[Prompt]
What is the number of lines in the listing below that include the string "block"? Answer with that number alone.
--------------------
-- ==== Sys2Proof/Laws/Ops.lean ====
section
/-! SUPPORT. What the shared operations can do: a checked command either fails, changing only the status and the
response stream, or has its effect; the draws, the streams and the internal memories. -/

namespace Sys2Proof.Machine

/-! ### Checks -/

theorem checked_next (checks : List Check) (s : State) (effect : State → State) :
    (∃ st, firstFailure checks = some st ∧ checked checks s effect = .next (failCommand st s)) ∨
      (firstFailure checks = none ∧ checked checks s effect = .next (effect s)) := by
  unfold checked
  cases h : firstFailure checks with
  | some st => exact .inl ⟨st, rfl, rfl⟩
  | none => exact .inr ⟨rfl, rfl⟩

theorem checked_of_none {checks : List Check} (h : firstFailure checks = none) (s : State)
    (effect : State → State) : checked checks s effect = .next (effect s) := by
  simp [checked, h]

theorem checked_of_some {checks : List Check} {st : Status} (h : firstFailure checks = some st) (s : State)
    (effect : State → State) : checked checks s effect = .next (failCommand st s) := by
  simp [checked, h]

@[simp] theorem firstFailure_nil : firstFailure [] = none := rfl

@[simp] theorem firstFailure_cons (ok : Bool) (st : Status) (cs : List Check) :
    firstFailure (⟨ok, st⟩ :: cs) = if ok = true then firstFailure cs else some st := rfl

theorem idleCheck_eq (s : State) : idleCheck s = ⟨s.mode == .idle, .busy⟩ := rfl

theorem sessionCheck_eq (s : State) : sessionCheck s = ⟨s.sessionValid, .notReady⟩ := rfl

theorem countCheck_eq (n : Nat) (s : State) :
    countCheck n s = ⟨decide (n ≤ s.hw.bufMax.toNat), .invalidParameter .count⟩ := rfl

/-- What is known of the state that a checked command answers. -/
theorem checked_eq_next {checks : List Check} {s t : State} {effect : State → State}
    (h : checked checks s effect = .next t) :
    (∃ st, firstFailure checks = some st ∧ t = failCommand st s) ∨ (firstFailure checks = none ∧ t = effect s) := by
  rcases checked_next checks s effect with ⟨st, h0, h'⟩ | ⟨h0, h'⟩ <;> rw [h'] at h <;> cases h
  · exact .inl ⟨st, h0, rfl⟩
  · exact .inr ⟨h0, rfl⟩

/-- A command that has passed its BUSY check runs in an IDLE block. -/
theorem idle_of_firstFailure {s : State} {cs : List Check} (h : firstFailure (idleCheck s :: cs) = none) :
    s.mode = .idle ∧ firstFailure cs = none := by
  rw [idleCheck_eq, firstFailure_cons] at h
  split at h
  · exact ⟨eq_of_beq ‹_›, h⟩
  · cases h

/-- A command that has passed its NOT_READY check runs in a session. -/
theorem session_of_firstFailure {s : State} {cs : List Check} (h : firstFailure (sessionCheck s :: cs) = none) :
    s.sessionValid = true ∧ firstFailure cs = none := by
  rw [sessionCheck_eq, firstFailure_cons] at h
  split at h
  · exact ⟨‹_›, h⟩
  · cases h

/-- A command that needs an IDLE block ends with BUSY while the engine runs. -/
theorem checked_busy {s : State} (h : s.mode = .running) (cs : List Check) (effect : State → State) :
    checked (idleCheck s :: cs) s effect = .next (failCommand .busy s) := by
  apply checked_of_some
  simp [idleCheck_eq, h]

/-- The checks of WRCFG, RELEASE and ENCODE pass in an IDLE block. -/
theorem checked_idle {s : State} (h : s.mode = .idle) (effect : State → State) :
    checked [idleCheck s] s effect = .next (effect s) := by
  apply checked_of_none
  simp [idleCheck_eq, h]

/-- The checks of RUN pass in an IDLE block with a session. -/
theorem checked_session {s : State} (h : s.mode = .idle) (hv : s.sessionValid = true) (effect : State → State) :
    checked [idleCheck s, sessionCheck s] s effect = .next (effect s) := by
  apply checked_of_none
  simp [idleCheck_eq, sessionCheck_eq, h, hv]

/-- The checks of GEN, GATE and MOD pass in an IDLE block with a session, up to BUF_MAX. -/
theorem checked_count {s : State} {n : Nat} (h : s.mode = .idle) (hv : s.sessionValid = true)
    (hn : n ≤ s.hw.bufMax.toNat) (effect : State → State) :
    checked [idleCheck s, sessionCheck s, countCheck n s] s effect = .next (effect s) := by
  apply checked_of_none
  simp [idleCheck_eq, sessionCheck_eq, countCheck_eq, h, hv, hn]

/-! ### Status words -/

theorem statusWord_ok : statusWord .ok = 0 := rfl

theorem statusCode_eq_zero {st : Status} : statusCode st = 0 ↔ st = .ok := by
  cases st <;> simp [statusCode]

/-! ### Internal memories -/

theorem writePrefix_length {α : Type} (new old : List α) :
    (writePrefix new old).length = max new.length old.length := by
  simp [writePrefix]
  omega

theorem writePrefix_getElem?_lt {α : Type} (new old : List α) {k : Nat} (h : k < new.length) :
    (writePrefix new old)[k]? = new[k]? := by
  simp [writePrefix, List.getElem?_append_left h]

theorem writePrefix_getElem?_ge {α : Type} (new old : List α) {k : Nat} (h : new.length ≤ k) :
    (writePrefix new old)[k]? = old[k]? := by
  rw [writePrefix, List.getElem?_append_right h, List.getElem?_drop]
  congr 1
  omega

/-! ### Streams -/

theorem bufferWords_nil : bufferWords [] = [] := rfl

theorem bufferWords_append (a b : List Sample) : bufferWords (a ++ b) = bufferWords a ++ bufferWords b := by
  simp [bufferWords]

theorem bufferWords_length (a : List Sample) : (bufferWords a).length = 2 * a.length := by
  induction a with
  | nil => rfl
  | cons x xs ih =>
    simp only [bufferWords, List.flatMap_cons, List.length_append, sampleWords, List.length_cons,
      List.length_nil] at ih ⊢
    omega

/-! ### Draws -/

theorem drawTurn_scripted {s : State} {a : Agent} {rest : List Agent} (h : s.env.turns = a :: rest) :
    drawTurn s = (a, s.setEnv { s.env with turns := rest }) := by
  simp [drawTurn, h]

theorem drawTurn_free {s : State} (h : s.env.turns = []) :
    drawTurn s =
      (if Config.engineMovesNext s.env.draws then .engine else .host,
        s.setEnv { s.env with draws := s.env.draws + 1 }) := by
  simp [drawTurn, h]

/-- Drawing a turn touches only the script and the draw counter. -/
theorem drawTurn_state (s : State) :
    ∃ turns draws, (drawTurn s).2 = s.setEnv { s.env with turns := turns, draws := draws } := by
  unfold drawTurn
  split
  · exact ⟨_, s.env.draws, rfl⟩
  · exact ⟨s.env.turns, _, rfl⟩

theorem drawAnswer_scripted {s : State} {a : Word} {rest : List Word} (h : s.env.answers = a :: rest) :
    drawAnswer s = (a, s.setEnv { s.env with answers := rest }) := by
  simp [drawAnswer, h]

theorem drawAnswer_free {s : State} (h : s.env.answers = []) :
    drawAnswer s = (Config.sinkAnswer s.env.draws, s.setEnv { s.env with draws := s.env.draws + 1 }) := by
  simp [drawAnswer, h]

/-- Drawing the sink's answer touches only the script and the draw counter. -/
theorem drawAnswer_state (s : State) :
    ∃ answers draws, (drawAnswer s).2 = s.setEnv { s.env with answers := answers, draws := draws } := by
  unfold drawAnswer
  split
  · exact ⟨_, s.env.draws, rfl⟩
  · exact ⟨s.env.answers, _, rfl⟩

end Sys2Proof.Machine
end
--------------------
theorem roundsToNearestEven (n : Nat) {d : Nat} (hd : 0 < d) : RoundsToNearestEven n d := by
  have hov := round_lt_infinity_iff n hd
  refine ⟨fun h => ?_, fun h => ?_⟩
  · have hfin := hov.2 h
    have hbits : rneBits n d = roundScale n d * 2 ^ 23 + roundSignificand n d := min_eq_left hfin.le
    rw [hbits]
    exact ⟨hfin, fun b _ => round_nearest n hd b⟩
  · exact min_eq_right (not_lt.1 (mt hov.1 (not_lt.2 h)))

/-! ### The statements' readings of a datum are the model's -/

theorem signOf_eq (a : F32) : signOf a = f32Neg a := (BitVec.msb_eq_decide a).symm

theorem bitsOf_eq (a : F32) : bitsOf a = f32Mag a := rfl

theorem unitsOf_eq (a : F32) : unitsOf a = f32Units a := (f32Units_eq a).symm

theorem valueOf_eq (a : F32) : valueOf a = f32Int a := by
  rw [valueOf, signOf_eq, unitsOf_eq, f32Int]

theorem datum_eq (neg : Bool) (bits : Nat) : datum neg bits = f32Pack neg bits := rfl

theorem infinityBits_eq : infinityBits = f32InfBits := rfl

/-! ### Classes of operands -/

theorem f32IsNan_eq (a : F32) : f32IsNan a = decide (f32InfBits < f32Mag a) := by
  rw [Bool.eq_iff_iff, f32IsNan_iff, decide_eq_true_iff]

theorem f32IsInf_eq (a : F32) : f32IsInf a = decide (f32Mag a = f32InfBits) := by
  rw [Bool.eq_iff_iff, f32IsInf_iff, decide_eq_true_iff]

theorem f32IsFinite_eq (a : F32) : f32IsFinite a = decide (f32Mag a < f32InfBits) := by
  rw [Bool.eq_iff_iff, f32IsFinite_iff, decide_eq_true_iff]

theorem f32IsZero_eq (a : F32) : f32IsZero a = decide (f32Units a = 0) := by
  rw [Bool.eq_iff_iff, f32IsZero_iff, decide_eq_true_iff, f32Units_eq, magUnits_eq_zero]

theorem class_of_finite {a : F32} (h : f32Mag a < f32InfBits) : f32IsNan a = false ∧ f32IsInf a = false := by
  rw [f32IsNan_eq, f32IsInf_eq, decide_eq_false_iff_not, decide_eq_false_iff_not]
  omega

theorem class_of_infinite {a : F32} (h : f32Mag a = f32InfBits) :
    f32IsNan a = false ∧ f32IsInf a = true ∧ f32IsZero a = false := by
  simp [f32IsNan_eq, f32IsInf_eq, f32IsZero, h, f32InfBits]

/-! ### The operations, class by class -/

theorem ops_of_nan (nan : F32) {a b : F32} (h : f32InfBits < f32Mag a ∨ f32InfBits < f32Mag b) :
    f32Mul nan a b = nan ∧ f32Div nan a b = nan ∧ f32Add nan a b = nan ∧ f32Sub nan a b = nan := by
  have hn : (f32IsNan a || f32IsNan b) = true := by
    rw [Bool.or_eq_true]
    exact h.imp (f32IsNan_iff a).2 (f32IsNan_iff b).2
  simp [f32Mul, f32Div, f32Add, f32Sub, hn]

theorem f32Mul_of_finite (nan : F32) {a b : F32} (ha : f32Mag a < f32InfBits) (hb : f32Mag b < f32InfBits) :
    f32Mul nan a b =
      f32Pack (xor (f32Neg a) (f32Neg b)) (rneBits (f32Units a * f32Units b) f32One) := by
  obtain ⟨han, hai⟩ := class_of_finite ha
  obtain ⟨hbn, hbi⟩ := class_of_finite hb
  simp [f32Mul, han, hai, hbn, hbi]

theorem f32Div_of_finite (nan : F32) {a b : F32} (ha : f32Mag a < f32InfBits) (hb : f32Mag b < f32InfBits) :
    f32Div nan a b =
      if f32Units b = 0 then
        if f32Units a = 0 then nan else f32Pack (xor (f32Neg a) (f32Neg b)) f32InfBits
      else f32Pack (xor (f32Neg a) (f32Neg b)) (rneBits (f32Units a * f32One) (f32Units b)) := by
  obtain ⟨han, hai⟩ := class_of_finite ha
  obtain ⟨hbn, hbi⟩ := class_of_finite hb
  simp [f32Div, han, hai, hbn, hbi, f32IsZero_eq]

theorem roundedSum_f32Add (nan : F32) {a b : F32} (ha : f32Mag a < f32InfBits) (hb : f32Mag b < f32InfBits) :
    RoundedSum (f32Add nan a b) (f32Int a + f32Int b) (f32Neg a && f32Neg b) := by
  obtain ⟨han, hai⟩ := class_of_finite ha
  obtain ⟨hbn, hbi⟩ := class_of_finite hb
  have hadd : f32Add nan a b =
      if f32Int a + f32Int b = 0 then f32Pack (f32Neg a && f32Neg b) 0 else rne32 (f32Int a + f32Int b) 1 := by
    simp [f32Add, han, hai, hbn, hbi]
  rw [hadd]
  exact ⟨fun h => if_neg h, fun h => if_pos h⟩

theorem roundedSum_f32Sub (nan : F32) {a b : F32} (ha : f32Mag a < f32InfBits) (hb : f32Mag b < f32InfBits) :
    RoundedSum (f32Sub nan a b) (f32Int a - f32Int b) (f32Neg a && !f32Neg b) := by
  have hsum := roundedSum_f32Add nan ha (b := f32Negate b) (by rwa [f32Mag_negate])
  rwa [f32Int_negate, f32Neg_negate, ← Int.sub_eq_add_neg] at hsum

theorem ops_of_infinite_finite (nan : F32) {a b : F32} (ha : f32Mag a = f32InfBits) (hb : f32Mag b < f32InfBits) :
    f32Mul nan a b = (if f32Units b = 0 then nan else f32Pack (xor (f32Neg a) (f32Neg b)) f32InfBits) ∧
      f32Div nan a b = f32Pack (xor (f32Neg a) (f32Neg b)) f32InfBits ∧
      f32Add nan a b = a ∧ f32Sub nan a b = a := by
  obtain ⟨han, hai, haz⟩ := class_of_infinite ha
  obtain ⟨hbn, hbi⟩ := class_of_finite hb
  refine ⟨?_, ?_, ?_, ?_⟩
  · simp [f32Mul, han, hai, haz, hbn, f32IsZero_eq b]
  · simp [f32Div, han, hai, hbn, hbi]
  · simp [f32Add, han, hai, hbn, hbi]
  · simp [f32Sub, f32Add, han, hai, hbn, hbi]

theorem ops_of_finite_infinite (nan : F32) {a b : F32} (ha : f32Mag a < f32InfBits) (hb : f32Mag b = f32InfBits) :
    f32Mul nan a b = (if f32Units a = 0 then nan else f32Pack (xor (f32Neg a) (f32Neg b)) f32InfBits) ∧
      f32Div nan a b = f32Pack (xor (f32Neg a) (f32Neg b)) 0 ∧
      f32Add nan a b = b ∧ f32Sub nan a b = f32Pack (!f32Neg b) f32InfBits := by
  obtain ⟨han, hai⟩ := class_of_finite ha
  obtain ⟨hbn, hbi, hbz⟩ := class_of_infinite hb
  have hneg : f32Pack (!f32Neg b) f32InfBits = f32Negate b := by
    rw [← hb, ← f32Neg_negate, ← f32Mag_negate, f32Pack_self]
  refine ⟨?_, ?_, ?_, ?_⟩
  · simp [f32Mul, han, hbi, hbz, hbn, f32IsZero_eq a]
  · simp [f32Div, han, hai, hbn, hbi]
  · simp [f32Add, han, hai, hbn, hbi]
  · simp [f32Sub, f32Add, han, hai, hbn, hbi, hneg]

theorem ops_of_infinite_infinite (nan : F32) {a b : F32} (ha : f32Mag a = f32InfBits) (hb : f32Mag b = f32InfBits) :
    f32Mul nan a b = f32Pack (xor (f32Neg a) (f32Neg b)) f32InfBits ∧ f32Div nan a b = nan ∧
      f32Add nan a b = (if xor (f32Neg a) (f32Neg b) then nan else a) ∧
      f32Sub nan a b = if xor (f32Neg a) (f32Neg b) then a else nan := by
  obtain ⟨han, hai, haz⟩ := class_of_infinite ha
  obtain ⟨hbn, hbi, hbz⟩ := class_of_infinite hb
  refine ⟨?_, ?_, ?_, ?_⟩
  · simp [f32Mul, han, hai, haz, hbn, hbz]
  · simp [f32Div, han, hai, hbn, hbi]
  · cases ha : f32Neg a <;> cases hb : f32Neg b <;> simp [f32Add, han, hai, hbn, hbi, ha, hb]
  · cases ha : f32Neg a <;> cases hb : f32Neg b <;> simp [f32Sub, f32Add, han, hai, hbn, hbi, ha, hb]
--------------------
[Output for this exercise]
5